*** Supplied entries ***

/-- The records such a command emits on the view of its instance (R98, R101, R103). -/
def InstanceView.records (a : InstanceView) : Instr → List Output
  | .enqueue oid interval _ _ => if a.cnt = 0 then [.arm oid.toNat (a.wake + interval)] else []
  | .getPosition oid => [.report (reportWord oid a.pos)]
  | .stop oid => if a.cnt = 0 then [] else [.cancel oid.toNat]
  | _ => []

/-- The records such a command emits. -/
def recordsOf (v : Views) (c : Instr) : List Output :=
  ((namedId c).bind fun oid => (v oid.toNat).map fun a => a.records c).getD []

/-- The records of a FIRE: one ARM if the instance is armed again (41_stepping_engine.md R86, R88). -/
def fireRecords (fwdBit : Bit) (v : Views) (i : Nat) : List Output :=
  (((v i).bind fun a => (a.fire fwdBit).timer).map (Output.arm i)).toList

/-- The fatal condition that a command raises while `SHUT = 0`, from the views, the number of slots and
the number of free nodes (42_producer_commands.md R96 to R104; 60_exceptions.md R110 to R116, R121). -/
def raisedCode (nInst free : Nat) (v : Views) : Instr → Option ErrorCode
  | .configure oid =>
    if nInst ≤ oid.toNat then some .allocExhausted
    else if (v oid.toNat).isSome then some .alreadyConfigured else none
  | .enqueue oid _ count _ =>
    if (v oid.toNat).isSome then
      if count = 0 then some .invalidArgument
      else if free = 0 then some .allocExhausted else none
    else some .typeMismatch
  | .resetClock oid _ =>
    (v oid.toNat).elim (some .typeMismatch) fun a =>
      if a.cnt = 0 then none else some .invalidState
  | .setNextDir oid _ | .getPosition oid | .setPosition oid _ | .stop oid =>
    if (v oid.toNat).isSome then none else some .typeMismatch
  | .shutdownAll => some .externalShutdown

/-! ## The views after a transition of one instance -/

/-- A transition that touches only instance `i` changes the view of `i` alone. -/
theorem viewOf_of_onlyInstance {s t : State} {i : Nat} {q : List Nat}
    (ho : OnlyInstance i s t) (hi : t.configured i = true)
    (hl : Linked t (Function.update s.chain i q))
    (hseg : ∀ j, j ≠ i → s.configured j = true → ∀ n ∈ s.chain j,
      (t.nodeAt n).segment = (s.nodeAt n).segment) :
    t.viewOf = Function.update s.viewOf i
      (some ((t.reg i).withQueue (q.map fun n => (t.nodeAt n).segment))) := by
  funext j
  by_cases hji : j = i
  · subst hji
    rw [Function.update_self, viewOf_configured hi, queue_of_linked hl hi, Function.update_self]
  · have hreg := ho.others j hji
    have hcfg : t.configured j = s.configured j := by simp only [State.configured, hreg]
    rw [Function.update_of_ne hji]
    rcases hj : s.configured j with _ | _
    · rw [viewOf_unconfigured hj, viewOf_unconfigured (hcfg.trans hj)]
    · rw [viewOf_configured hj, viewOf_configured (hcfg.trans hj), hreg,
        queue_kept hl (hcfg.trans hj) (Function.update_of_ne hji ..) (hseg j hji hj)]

*** End of Supplied entries ***
*** Supplied entries ***

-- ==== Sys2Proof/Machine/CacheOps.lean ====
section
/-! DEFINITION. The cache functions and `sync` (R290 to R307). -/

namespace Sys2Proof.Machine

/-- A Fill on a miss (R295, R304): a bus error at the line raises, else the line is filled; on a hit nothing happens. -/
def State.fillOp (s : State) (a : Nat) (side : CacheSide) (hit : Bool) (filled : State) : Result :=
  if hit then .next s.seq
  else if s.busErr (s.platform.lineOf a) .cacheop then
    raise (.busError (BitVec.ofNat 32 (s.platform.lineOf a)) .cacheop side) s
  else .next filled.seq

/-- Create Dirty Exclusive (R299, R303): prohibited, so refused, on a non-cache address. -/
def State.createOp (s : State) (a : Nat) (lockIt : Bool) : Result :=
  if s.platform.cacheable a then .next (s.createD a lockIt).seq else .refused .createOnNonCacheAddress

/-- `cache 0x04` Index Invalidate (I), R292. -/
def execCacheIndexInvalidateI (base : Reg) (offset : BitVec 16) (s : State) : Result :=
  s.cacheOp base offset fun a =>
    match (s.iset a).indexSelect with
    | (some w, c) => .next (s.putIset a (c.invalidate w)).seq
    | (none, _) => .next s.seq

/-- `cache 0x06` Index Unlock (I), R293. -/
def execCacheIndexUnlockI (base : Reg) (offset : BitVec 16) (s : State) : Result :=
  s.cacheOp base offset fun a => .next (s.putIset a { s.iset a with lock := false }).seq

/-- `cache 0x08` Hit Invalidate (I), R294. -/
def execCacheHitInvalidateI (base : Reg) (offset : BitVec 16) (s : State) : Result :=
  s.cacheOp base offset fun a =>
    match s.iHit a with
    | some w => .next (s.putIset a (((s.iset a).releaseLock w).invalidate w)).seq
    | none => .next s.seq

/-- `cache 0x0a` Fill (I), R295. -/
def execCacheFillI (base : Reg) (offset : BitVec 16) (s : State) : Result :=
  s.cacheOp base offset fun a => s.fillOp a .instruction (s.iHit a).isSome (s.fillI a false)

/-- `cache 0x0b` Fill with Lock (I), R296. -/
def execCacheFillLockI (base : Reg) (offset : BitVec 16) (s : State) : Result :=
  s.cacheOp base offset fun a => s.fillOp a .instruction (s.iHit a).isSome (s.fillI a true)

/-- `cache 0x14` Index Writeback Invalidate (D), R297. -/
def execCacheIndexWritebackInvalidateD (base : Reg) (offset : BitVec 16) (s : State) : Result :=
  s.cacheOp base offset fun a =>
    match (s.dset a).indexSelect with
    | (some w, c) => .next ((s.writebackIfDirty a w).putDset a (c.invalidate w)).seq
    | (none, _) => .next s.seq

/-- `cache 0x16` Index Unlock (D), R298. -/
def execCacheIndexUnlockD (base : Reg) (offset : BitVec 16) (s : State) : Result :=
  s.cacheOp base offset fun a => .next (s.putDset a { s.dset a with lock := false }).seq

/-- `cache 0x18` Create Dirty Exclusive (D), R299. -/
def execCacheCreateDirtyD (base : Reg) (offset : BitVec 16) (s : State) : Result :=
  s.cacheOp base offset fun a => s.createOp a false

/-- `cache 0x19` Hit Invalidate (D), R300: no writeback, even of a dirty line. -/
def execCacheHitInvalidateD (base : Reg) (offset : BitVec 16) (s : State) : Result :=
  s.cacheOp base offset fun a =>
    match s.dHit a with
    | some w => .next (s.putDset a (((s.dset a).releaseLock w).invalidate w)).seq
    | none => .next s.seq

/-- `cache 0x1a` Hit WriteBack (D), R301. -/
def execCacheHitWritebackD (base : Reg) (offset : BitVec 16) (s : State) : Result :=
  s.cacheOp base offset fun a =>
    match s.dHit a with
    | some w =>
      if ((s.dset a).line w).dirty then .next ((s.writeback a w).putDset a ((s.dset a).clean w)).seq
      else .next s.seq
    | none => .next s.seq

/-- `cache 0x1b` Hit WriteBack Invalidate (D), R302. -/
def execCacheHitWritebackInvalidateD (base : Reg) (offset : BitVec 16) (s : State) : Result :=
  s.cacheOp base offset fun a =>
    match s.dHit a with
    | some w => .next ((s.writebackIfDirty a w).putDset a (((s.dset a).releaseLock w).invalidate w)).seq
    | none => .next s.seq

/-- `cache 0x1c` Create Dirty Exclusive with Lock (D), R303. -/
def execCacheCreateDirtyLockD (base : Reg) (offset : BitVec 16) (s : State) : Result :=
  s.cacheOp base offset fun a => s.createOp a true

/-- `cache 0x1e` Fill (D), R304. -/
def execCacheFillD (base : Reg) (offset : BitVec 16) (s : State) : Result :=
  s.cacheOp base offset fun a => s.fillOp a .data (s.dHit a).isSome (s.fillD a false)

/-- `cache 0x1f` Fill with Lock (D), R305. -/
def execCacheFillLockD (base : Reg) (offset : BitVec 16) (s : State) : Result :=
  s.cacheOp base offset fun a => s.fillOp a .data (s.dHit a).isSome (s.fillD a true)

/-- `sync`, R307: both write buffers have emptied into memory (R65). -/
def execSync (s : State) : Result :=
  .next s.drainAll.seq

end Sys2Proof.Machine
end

*** End of Supplied entries ***
*** Supplied entries ***

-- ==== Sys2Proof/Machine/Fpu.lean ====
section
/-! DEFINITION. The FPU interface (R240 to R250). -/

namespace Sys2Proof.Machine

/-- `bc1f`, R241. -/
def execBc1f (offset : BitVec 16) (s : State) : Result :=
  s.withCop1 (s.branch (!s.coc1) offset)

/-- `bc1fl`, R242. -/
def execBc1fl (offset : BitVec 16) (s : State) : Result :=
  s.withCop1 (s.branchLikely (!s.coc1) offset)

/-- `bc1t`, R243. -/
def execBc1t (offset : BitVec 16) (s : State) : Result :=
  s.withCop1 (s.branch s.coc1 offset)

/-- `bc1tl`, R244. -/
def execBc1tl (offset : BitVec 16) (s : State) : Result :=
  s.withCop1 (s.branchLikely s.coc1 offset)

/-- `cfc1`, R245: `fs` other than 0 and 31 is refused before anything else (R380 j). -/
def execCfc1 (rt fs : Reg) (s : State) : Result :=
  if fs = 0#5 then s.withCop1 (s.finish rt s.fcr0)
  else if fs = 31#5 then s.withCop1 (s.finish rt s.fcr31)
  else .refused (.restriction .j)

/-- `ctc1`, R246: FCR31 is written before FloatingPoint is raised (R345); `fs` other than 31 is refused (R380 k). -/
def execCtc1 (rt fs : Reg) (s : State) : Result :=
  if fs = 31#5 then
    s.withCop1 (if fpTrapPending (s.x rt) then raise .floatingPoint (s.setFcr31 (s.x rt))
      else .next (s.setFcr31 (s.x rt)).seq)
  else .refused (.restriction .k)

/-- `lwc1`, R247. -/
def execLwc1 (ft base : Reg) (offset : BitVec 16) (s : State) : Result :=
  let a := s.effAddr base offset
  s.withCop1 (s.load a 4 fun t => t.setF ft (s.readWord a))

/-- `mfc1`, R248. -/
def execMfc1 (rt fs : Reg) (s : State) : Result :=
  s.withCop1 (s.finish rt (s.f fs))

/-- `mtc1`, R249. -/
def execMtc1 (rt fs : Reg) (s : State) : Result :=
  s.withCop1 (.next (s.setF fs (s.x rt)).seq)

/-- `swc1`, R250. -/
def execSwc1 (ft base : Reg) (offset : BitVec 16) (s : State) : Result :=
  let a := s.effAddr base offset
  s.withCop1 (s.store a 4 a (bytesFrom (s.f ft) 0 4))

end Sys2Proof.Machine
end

*** End of Supplied entries ***

Wherever the line holding "R101, R103). -/" falls in the entries above, copy exactly from it through the line holding "(((v i).bind fun", inclusive, and add nothing.

- Solution for this task
/-- The records such a command emits on the view of its instance (R98, R101, R103). -/
def InstanceView.records (a : InstanceView) : Instr → List Output
  | .enqueue oid interval _ _ => if a.cnt = 0 then [.arm oid.toNat (a.wake + interval)] else []
  | .getPosition oid => [.report (reportWord oid a.pos)]
  | .stop oid => if a.cnt = 0 then [] else [.cancel oid.toNat]
  | _ => []

/-- The records such a command emits. -/
def recordsOf (v : Views) (c : Instr) : List Output :=
  ((namedId c).bind fun oid => (v oid.toNat).map fun a => a.records c).getD []

/-- The records of a FIRE: one ARM if the instance is armed again (41_stepping_engine.md R86, R88). -/
def fireRecords (fwdBit : Bit) (v : Views) (i : Nat) : List Output :=
  (((v i).bind fun a => (a.fire fwdBit).timer).map (Output.arm i)).toList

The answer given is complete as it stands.